Longevity.Technology: Do you think the Longevity sector should be establishing a broad set of biomarkers that everybody’s working from?
David Sinclair: People have been talking about that for 20 years, and it hasn’t gone very far. Fortunately we’re finally getting there with humans and mice with a reliable frailty index [1].
We have biochemical blood test markers that are correlating with longevity, morbidity and mortality. And then I think the Horvath Clock has been a real breakthrough, too, because it’s not just about things that changed over time, but more a true predictive clock that I believe is tied into the actual aging process.
Longevity.Technology: Take us into where your research sits now?
David Sinclair: My latest work is focused on epigenetic reprogramming. And In our case, we’re going to try to reverse glaucoma. We think that aging is largely driven by epigenetic changes, structures in the nucleus that change over time, these technologies are extremely important to us.
Longevity.Technology: What are you working on that’s exciting?
David Sinclair: I’m most excited about the reprogramming of a cell with the ability to reset it and do so in a safe manner. I’m seeing things in our animals that I didn’t think I’d ever see. I didn’t know, there was a backup hard drive of the epigenome [2], which apparently exists.
And we’re just learning how to reset that and reinstall the software, so to speak. We’ve gone from one graduate student working on this to half my lab working on this in the past year. That’s how exciting it is.

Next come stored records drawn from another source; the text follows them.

-- the element results of R233's example: quotient, remainder, flags
theorem test_division_examples : [intDiv true 8 7 (-2), intDiv true 8 (-7) 2, intDiv true 8 (-128) (-1), intDiv true 8 5 0, intDiv false 8 5 0]
    = [(-3, 1, 0), (-3, -1, 0), (-128, 0, flagNV), (-1, 5, flagDZ), (255, 5, flagDZ)] := by decide
-- 300 to i8 by wrapping is 44 with no flag, and saturates to 127 with NV (R238)
theorem test_conversion_example : convElem .i32 .i8 1 300 ⟨0, 0⟩ = (44, ⟨0, 0⟩) ∧ convElem .i32 .i8 0 300 ⟨0, 0⟩ = (127, ⟨0, flagNV⟩) := by decide
-- the scales and codes of R236's example: 10.0 and 0.3 in a block, 1.0 in the next, zeros after
def quantised : VWord := BitVec.ofNat 2048 (packNat 32 ([0x41200000, 0x3E99999A] ++ List.replicate 14 0 ++ List.replicate 16 0x3F800000))
theorem test_maxexp_example : (maxexpV .f32 0 0 (BitVec.allOnes 256) quantised ⟨0, 0⟩).1 = 0x7F7F777A := by decide +kernel
theorem test_cvtq_example : let r := cvtqV .f32 .e4m3 0 0x7F7F777A .rne (BitVec.allOnes 256) quantised ⟨0, 0⟩
    (elem .e4m3 r.1 0, elem .e4m3 r.1 1, elem .e4m3 r.1 2, elem .e4m3 r.1 16, elem .e4m3 r.1 32, r.2.fl) = (0x7A, 0x52, 0, 0x78, 0, flagNX) := by
  decide +kernel
-- the rescaled sum of R221's example: 1 to 8 without 5, times 8/7
def eight : VWord := BitVec.ofNat 2048 (packNat 32 [0x3F800000, 0x40000000, 0x40400000, 0x40800000, 0x40A00000, 0x40C00000, 0x40E00000, 0x41000000])
theorem test_vrmrs_example : vrmrsV .f32 0xFFFFFFFF (BitVec.allOnes 256 &&& ~~~0xF0000) eight ⟨0, 0⟩ = (0x420DB6DC, true, ⟨0, flagNX⟩) := by decide +kernel
-- the two-segment product of R54's example: 32 · 2^−3, then 16 · 2^2, added to 1.0
theorem test_dot_product_example : matProduct ⟨.e4m3, 1, 1, 32, List.replicate 16 0x38 ++ List.replicate 16 0x30, [0x7C, 0x81]⟩
    ⟨.e4m3, 2, 1, 32, List.replicate 32 0x40, [0x7F]⟩ 0 0 (fun _ _ => 0x3F800000) = ([0x428A0000], 0) := by decide +kernel
-- device core 300 (R8 to R12)
theorem test_core_300 : (dieOf 300, rowOf 300, colOf 300, clusterOf 300, inCluster 300, partnerCore 300, clusterOf 296) = (2, 2, 12, 39, 0, 296, 38) := by
  decide
-- the walk of R63's example, and the stack that holds its page
theorem test_walk_indices : [4, 3, 2, 1].map (levelIndex 0x000123456789ABCD) = [0x01, 0x46, 0x115, 0x13C] := by decide
theorem test_walk_example : let s := { State.reset with
      mem := [(0x10008000001008, 0x07), (0x10008000001009, 0x20), (0x1000800000100C, 0x80), (0x10008000002230, 0x07), (0x10008000002231, 0x30), (0x10008000002234, 0x80),
        (0x100080000038A8, 0x07), (0x100080000038A9, 0x40), (0x100080000038AC, 0x80), (0x100080000049E0, 0xE7), (0x100080000049E2, 0x20), (0x100080000049E3, 0x01),
        (0x100080000049E5, 0x20), (0x100080000049E6, 0x50), (0x100080000049E7, 0x8A)]
      asids := [(37, ⟨0x8000001001, 0, 0x80000005, 0⟩)] }
    (match (s.walkNow 0 37 0x000123456789ABCD .w).1 with
      | .ok e 3 => e.pa + 0x9ABCD == 0x20000129ABCD && e.nx && e.w && e.d && e.dattr == 0xA5 && e.size == 0x200000
      | _ => false) = true := by decide +kernel
theorem test_home_example : ({ State.reset with regs := { State.reset.regs with hbmwin := 0x8010200000000000 } } : Machine.State).homeOf 0x20000129ABCD = .hbm 2 0x253BCD := by
  decide +kernel
-- after reset: SRSTATE is 1, no bank has power, and the walker's registers hold their table's values (R102)
theorem test_reset : (State.reset.ctx 511 3).csr.srstate = 1 ∧ (State.reset.ctx 511 3).bank = .off ∧ State.reset.regs.placeto = 0x00100000 := by decide

-- the cipher R70 names, at the examples its published standard works out: {57}·{83} = {c1}, and the S-box takes {53} to {ed}; the
-- decryption's S-box goes back
theorem test_cipher_bytes : gfMul 0x57 0x83 = 0xc1 ∧ subByte 0x53 = 0xed ∧ unsubByte 0xed = 0x53 := by decide +kernel
-- under the key it was written with a byte reads as it was written, and in clear memory too (R71)
theorem test_same_key : underKey 0x1000 0x1005 (some 7) (some 7) (fun a => BitVec.ofNat 8 a) = 5 ∧ underKey 0 5 none none (fun _ => 9) = 9 := by
  decide +kernel

end Sys2Proof.Tests
end

section
/-! SUPPORT. O47 fails at its last clause. A step of a retirement first frees the array of its core when the array's owner has been
cancelled and no command of it executes (`State.dropAll`, `State.freeArray`, R283); the clause starts from a state in which nothing has
been freed, and the release at the end (`State.retireRelease`) takes the array from the unit that goes and from no other. -/
namespace Sys2Proof.Machine

/-- A cancelled unit of no launch in a context of core 0; it drains and has nothing outstanding. -/
def drainedUnit (k : Nat) : Unit := { placedUnit with ctx := k, life := .draining }

/-- Units 1 and 2 drain in core 0, and unit 2 still owns the integrator array. -/
def drainingBesideOwner : State :=
  { State.reset with
    units := [(1, drainedUnit 1), (2, drainedUnit 2)]
    cores := [(0, { Core.cleared with dda := { Core.cleared.dda with owner := some 2 } })] }

/-- The same once unit 1 counts as recorded, as the statement reaches it: the array is as it was. -/
def recordedBesideOwner : State := drainingBesideOwner.onUnit 1 fun y => { y with life := .recorded }

/-- The owner of core 0's array in the state that an outcome gives. -/
def ownerIn : Res → Option Nat
  | .next t => (t.core 0).dda.owner
  | _ => none

/-- The retirement of unit 1 frees the array of unit 2. -/
theorem ownerIn_unitRetire : ownerIn (exec (.unitRetire 1) drainingBesideOwner) = none := by decide +kernel

/-- The state that the statement gives leaves it to unit 2. -/
theorem ownerIn_retireRelease :
    ownerIn (.next (recordedBesideOwner.retireRelease 1 { drainedUnit 1 with life := .recorded } 0)) = some 2 := by decide +kernel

Longevity.Technology: Sinclair’s work on partial cellular reprogramming gains some of its inspiration from the work done by Juan Carlos Belmonte at the Salk Institute, who showed that adult cells could be induced back to a pluripotent stage of their development. This revelation is profound for those who want to turn back the cellular clock, but presented the problem that embryonic cells inside of an adult body could easily become cancerous.
Sinclair’s team are instead doing research into partial cellular programming, instead choosing to revert cells to expressing the pattern of genes they expressed while they were younger (with cellular aging emerging from the fact that cells lose this useful pattern, and see the introduction of noisy elements — such as genes that shouldn’t be expressed in them — as they grow older). Their focus right now has seen them produce some fascinating pre-print results into restoring vision in the retina [3].